Reputation: 477
I have the following script:
df = pd.DataFrame()
df["Stake"]=[0.25,0.15,0.26,0.30,0.10,0.40,0.32,0.11,0.20,0.25]
df["Odds"]=[2.5,4.0,1.75,2.2,1.85,3.2,1.5,1.2,2.15,1.65]
df["Ftr"]=["H","D","A","H","H","A","D","H","H","A"]
df["Ind"]=[1,2,2,1,3,3,3,1,2,2]
which results in:
Stake Odds Ftr Ind
0 0.25 2.50 H 1
1 0.15 4.00 D 2
2 0.26 1.75 A 2
3 0.30 2.20 H 1
4 0.10 1.85 H 3
5 0.40 3.20 A 3
6 0.32 1.50 D 3
7 0.11 1.20 H 1
8 0.20 2.15 H 2
9 0.25 1.65 A 2
I want to create two additional columns "Start Balance" and "End Balance"."Start Balance" in index 0 is equal to 1000. "End balance" is always equal to either:
"Start Balance" - "Stake" * "Start Balance" + "Stake" x "Start Balance" x "Odds" if column "Ftr" = "H".
or,
"Start Balance" - "Stake" * "Start Balance" if column "Ftr" different than "H".
Then the next index "Start balance" becomes the preceding index "End Balance". For example "End Balance" in index 0 becomes "Start Balance" in index 1.

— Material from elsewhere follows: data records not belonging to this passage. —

-- ==== Sys2Proof/Laws/KeepsOptics.lean ====
section
/-!
SUPPORT. The operations of Optics keep the queue and the invariant.
-/
set_option Elab.async false
set_option linter.all false
namespace Sys2Proof.Machine

theorem State.monBanks_keeps {r : State} {s : State} {c : Nat} (hk : Keeps r s) :
    Keeps r (State.monBanks s c) := by
  unfold State.monBanks
  repeat' first
    | intro _
    | (with_reducible first | assumption | exact Keeps.refl _ | apply State.wr_keeps | apply State.setUse_keeps | apply State.puts_keeps | apply Keeps.each)
    | extract_lets | dsimp only

theorem State.monEvent_keeps {r : State} {s : State} {c : Nat} (hk : Keeps r s) :
    Keeps r (State.monEvent s c) := by
  unfold State.monEvent
  repeat' first
    | intro _
    | (with_reducible first | assumption | exact Keeps.refl _ | apply State.wr_keeps)
    | extract_lets

theorem State.monSwitch_keeps {r : State} {s : State} {c : Nat} (hk : Keeps r s) :
    Keeps r (State.monSwitch s c) := by
  unfold State.monSwitch
  repeat' first
    | intro _
    | (with_reducible first | assumption | exact Keeps.refl _ | apply State.monBanks_keeps | apply State.monEvent_keeps | apply Keeps.when)
    | extract_lets | dsimp only

theorem State.monStep_keeps {r : State} {s : State} {out : Nat} {range : Bool} {change : Nat} (hk : Keeps r s) :
    Keeps r (State.monStep s out range change) := by
  unfold State.monStep
  repeat' first
    | intro _
    | (with_reducible first | assumption | exact Keeps.refl _ | apply State.monEvent_keeps | apply Keeps.each | apply Keeps.when)
    | extract_lets | dsimp only

theorem execMonOutput_keeps {r : State} {c : Fin 24} {codes : List (BitVec 12)} {s : State} (hk : Keeps r s) :
    OutKeeps r (execMonOutput c codes s) := by
  unfold execMonOutput
  repeat' first
    | intro _
    | (with_reducible first | assumption | exact Keeps.refl _ | apply OutKeeps.next | apply State.puts_keeps | apply State.wr_keeps | apply State.monBanks_keeps | apply State.raise_keeps | apply State.wrb_keeps | apply Keeps.when | apply OutKeeps.cond | apply Keeps.cond | apply Keeps.cond_snd)
    | extract_lets | dsimp only | split

theorem execMonSwap_keeps {r : State} {c : Fin 24} {s : State} (hk : Keeps r s) :
    OutKeeps r (execMonSwap c s) := by
  unfold execMonSwap
  repeat' first
    | intro _
    | (with_reducible first | assumption | exact Keeps.refl _ | apply OutKeeps.next | apply State.access_keeps | apply State.wr_keeps)
    | extract_lets | dsimp only

theorem execMonCntClr_keeps {r : State} {s : State} (hk : Keeps r s) :
    OutKeeps r (execMonCntClr s) := by
  unfold execMonCntClr
  repeat' first
    | intro _
    | (with_reducible first | assumption | exact Keeps.refl _ | apply OutKeeps.next | apply State.access_keeps | apply State.wr_keeps | apply Keeps.each)
    | extract_lets | dsimp only

theorem State.rangeApply_keeps {r : State} {s : State} {n k : Nat} (hk : Keeps r s) :
    Keeps r (State.rangeApply s n k) := by
  unfold State.rangeApply
  repeat' first
    | intro _
    | (with_reducible first | assumption | exact Keeps.refl _ | apply State.wr_keeps | apply State.raise_keeps | apply State.monStep_keeps | apply Keeps.when | apply Keeps.cond)
    | extract_lets | dsimp only | split

theorem State.rampStep_keeps {r : State} {s : State} {n : Nat} (hk : Keeps r s) :
    Keeps r (State.rampStep s n) := by
  unfold State.rampStep
  repeat' first
    | intro _
    | (with_reducible first | assumption | exact Keeps.refl _ | apply State.wr_keeps | apply State.puts_keeps | apply Keeps.when | apply Keeps.cond)
    | extract_lets | dsimp only | split

theorem State.biasReady_keeps {r : State} {s : State} {n : Nat} (hk : Keeps r s) :
    Keeps r (State.biasReady s n) := by
  unfold State.biasReady
  repeat' first
    | intro _
    | (with_reducible first | assumption | exact Keeps.refl _ | apply State.wr_keeps | apply State.raise_keeps | apply Keeps.when | apply Keeps.cond)
    | extract_lets | dsimp only | split

theorem State.condTrack_keeps {r : State} {s : State} {n : Nat} {compliance openLoop : Bool} (hk : Keeps r s) :
    Keeps r (State.condTrack s n compliance openLoop) := by
  unfold State.condTrack
  repeat' first
    | intro _
    | (with_reducible first | assumption | exact Keeps.refl _ | apply State.wr_keeps | apply Keeps.when | apply Keeps.cond)
    | extract_lets | dsimp only | split

theorem State.biasCode_keeps {r : State} {s : State} {n : Nat} {chip : Bool} (hk : Keeps r s) :
    Keeps r (State.biasCode s n chip).2 := by
  unfold State.biasCode
  repeat' first
    | intro _
    | (with_reducible first | assumption | exact Keeps.refl _ | apply State.raise_keeps | apply State.wrb_keeps | apply Keeps.when | apply Keeps.cond_snd | apply Keeps.cond)
    | extract_lets | dsimp only | split

theorem State.biasDrive_keeps {r : State} {s : State} {n : Nat} (hk : Keeps r s) :
    Keeps r (State.biasDrive s n) := by
  unfold State.biasDrive
  repeat' first
    | intro _
    | (with_reducible first | assumption | exact Keeps.refl _ | apply State.wr_keeps | apply State.monStep_keeps | apply State.biasCode_keeps | apply State.bump_keeps | apply State.raise_keeps | apply Keeps.when | apply Keeps.cond | apply Keeps.cond_snd)
    | extract_lets | dsimp only | split

theorem State.auxDrive_keeps {r : State} {s : State} {n k : Nat} (hk : Keeps r s) :
    Keeps r (State.auxDrive s n k) := by
  unfold State.auxDrive
  repeat' first
    | intro _
    | (with_reducible first | assumption | exact Keeps.refl _ | apply State.wr_keeps | apply State.monStep_keeps | apply Keeps.cond)
    | extract_lets | split

theorem execOptTrigger_keeps {r : State} {n : Lane} {compliance openLoop : Bool} {s : State} (hk : Keeps r s) :
    OutKeeps r (execOptTrigger n compliance openLoop s) := by
  unfold execOptTrigger
  repeat' first
    | intro _
    | (with_reducible first | assumption | exact Keeps.refl _ | apply OutKeeps.next | apply State.optClamp_keeps | apply State.wr_keeps | apply State.rangeApply_keeps | apply State.condTrack_keeps | apply State.rampStep_keeps | apply State.biasReady_keeps | apply State.sideRun_keeps | apply State.biasDrive_keeps | apply State.auxDrive_keeps | apply Keeps.each | apply Keeps.when | apply OutKeeps.cond | apply Keeps.cond)
    | extract_lets | dsimp only | split

theorem execObiasConditionEvent_keeps {r : State} {n : Lane} {openLoop : Bool} {s : State} (hk : Keeps r s) :
    OutKeeps r (execObiasConditionEvent n openLoop s) := by
  unfold execObiasConditionEvent
  repeat' first
    | intro _
    | (with_reducible first | assumption | exact Keeps.refl _ | apply OutKeeps.next | apply State.puts_keeps | apply State.bump_keeps | apply State.raise_keeps | apply State.faultEvent_keeps | apply OutKeeps.cond | apply Keeps.cond)
    | extract_lets | split

theorem execEnvelopeTrip_keeps {r : State} {n : Lane} {c : EnvCondition} {s : State} (hk : Keeps r s) :
    OutKeeps r (execEnvelopeTrip n c s) := by
  unfold execEnvelopeTrip
  repeat' first
    | intro _
    | (with_reducible first | assumption | exact Keeps.refl _ | apply OutKeeps.next | apply State.envTrip_keeps | apply OutKeeps.cond | apply Keeps.cond)
    | extract_lets | split

theorem execProbeTimeout_keeps {r : State} {n : Lane} {s : State} (hk : Keeps r s) :
    OutKeeps r (execProbeTimeout n s) := by
  unfold execProbeTimeout
  repeat' first
    | intro _
    | (with_reducible first | assumption | exact Keeps.refl _ | apply OutKeeps.next | apply State.envTrip_keeps | apply OutKeeps.cond | apply Keeps.cond)
    | extract_lets | split

theorem execOffTimeExpiry_keeps {r : State} {n : Lane} {s : State} (hk : Keeps r s) :
    OutKeeps r (execOffTimeExpiry n s) := by
  unfold execOffTimeExpiry
  repeat' first
    | intro _
    | (with_reducible first | assumption | exact Keeps.refl _ | apply OutKeeps.next | apply State.puts_keeps | apply State.ltxRecheck_keeps | apply OutKeeps.cond | apply Keeps.cond)
    | extract_lets | split

theorem execEnvSave_keeps {r : State} {s : State} (hk : Keeps r s) :
    OutKeeps r (execEnvSave s) := by
  unfold execEnvSave
  repeat' first
    | intro _
    | (with_reducible first | assumption | exact Keeps.refl _ | apply OutKeeps.next | apply State.access_keeps | apply State.puts_keeps | apply OutKeeps.cond | apply Keeps.cond)
    | extract_lets | dsimp only | split

theorem execOptCntClr_keeps {r : State} {n : Lane} {s : State} (hk : Keeps r s) :
    OutKeeps r (execOptCntClr n s) := by
  unfold execOptCntClr
  repeat' first
    | intro _
    | (with_reducible first | assumption | exact Keeps.refl _ | apply OutKeeps.next | apply State.access_keeps | apply State.clear_keeps)
    | extract_lets | dsimp only

theorem State.pbEnd_keeps {r : State} {s : State} {firmware : Bool} {result : Nat} (hk : Keeps r s) :
    Keeps r (State.pbEnd s firmware result) := by
  unfold State.pbEnd
  repeat' first
    | intro _
    | (with_reducible first | assumption | exact Keeps.refl _ | apply State.wr_keeps | apply State.raise_keeps | apply Keeps.when)
    | extract_lets | dsimp only

theorem State.pbStart_keeps {r s : State} {k : List (PbJob × Bool)} (hk : Keeps r s) : Keeps r (s.pbStart k) := by
  induction k generalizing s with
  | nil =>
    unfold State.pbStart
    with_reducible exact Keeps.other hk
  | cons w k ih =>
    unfold State.pbStart
    split
    · exact ih (State.pbEnd_keeps hk)
    · with_reducible exact Keeps.other hk

theorem State.pbRequest_keeps {r : State} {s : State} {w : PbJob × Bool} (hk : Keeps r s) :
    Keeps r (State.pbRequest s w) := by
  unfold State.pbRequest
  repeat' first
    | intro _
    | (with_reducible first | assumption | exact Keeps.refl _ | apply State.pbStart_keeps | apply Keeps.cond)
    | extract_lets | split
    | (with_reducible first | apply Keeps.other)

theorem execPbTransaction_keeps {r : State} {firmware : Option PbJob} {s : State} (hk : Keeps r s) :
    OutKeeps r (execPbTransaction firmware s) := by
  unfold execPbTransaction
  repeat' first
    | intro _
    | (with_reducible first | assumption | exact Keeps.refl _ | apply OutKeeps.next | apply State.pbRequest_keeps | apply State.access_keeps | apply State.wr_keeps | apply OutKeeps.cond | apply Keeps.cond)
    | extract_lets | dsimp only | split

theorem State.pbFinish_keeps {r : State} {s : State} {result : Nat} (hk : Keeps r s) :
    Keeps r (State.pbFinish s result) := by
  unfold State.pbFinish
  repeat' first
    | intro _
    | (with_reducible first | assumption | exact Keeps.refl _ | apply State.pbEnd_keeps | apply State.pbStart_keeps)
    | extract_lets | dsimp only | split

theorem execPbTransactionDone_keeps {r : State} {nack : Bool} {data : BitVec 32} {s : State} (hk : Keeps r s) :
    OutKeeps r (execPbTransactionDone nack data s) := by
  unfold execPbTransactionDone
  repeat' first
    | intro _
    | (with_reducible first | assumption | exact Keeps.refl _ | apply OutKeeps.next | apply State.pbFinish_keeps | apply State.wr_keeps | apply Keeps.when | apply OutKeeps.cond | apply Keeps.cond)
    | extract_lets | dsimp only | split

theorem execPbTimeout_keeps {r : State} {s : State} (hk : Keeps r s) :
    OutKeeps r (execPbTimeout s) := by
  unfold execPbTimeout
  repeat' first
    | intro _
    | (with_reducible first | assumption | exact Keeps.refl _ | apply OutKeeps.next | apply State.pbFinish_keeps)
    | extract_lets

end Sys2Proof.Machine
end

To make things a bit more complicated the "Start Balance" should respect one more condition. If "Ind" column is different than 1 , for example 2 then the "Start Balance" for both rows (indices 1 and 2) is equal to the "End Balance" in index 0. Likewise where "Ind" is 3 then all indices (4,5,6) should have "Start Balance" equal to the "End balance" in index 3. Expected result is:
Stake Odds Ftr Ind Start Balance End Balance
0 0.25 2.5 H 1 1000.0 1375.0
1 0.15 4 D 2 1375.0 1168.8
2 0.26 1.75 A 2 1375.0 1017.5
3 0.3 2.2 H 1 1017.5 1383.8
4 0.1 1.85 H 3 1383.8 1501.4
5 0.4 3.2 A 3 1383.8 830.3
6 0.32 1.5 D 3 1383.8 941.0
7 0.11 1.2 H 1 941.0 961.7
8 0.2 2.15 H 2 961.7 1182.9
9 0.25 1.65 A 2 961.7 721.3
I have not tried anything since I truly don't know how to approach so many conditions :). Cheers
Upvotes: 1
Views: 51
Reputation: 93161
I can't think of a vectorized function to do what you want so a for
loop is the only solution I can think of:
# A temp dataframe to keep track of the End Balance by Ind
# It's empty to start
tmp = pd.DataFrame(columns=['index', 'End Balance']).rename_axis('ind')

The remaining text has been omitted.